■ DIRECTIONS FOR THIS TASK ■
Somewhere below is a line with "w).events = s.events := rfl" and, later, a line with "r).base = s.base := rfl"; repeat those two lines and all the lines between them, exactly as they are.
** Opening PROVIDED RECORDS block **
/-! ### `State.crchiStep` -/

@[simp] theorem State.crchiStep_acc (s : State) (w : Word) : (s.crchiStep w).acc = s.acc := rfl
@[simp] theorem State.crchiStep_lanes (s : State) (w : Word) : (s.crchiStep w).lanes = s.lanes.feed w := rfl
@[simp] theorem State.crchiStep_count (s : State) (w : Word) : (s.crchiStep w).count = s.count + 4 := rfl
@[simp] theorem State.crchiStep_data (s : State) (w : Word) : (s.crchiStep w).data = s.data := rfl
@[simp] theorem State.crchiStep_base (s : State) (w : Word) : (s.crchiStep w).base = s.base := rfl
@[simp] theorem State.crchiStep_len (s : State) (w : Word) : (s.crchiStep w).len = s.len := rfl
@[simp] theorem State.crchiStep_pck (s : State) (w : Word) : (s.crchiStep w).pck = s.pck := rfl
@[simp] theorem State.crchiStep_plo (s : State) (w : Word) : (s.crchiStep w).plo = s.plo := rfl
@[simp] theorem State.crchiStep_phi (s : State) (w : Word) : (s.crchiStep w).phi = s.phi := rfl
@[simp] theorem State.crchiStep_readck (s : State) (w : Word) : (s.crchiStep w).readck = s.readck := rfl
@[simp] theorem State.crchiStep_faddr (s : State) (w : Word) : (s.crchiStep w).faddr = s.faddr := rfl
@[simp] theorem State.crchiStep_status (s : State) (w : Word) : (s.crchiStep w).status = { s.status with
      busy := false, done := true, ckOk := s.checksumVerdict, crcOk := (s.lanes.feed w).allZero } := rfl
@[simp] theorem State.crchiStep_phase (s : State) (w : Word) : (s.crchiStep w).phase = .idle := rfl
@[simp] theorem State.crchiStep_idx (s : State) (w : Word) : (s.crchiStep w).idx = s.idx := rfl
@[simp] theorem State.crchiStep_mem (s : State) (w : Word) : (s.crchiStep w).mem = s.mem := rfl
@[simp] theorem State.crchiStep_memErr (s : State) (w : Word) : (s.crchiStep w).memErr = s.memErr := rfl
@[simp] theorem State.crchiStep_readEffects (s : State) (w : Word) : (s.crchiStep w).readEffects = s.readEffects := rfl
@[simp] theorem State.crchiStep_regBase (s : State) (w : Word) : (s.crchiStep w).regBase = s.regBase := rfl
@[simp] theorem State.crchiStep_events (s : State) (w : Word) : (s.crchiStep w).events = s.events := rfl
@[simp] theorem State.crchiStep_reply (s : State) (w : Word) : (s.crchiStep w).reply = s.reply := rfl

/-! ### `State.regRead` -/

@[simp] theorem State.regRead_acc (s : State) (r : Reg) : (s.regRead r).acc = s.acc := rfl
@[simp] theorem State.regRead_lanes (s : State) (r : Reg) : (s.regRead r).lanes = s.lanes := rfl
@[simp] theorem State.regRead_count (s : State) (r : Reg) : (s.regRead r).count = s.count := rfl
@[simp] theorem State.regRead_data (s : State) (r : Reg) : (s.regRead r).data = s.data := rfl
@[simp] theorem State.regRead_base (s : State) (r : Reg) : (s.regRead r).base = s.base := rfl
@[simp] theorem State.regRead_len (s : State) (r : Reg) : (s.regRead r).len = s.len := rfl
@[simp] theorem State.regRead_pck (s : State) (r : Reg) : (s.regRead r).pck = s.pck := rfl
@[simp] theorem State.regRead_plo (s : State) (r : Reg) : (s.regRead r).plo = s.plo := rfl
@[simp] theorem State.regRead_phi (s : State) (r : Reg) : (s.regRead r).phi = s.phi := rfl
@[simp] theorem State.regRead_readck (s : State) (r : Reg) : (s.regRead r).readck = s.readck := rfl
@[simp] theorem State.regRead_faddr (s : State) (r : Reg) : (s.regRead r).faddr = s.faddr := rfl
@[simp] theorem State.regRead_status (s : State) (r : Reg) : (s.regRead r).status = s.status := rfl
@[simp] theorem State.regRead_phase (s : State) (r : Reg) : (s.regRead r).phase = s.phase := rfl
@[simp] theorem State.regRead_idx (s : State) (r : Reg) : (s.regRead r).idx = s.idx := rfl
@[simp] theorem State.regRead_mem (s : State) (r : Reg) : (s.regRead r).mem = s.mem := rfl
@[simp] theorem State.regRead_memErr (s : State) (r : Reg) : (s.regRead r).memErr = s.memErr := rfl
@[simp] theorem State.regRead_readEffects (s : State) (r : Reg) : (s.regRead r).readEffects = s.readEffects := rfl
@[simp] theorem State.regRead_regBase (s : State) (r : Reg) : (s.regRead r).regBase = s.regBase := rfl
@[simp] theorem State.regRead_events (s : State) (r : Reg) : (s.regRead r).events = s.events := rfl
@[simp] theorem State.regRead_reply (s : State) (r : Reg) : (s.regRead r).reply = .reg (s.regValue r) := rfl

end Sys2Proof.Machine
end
** Closing PROVIDED RECORDS block **
■ EXERCISE RESPONSE ■
@[simp] theorem State.crchiStep_events (s : State) (w : Word) : (s.crchiStep w).events = s.events := rfl
@[simp] theorem State.crchiStep_reply (s : State) (w : Word) : (s.crchiStep w).reply = s.reply := rfl

/-! ### `State.regRead` -/

@[simp] theorem State.regRead_acc (s : State) (r : Reg) : (s.regRead r).acc = s.acc := rfl
@[simp] theorem State.regRead_lanes (s : State) (r : Reg) : (s.regRead r).lanes = s.lanes := rfl
@[simp] theorem State.regRead_count (s : State) (r : Reg) : (s.regRead r).count = s.count := rfl
@[simp] theorem State.regRead_data (s : State) (r : Reg) : (s.regRead r).data = s.data := rfl
@[simp] theorem State.regRead_base (s : State) (r : Reg) : (s.regRead r).base = s.base := rfl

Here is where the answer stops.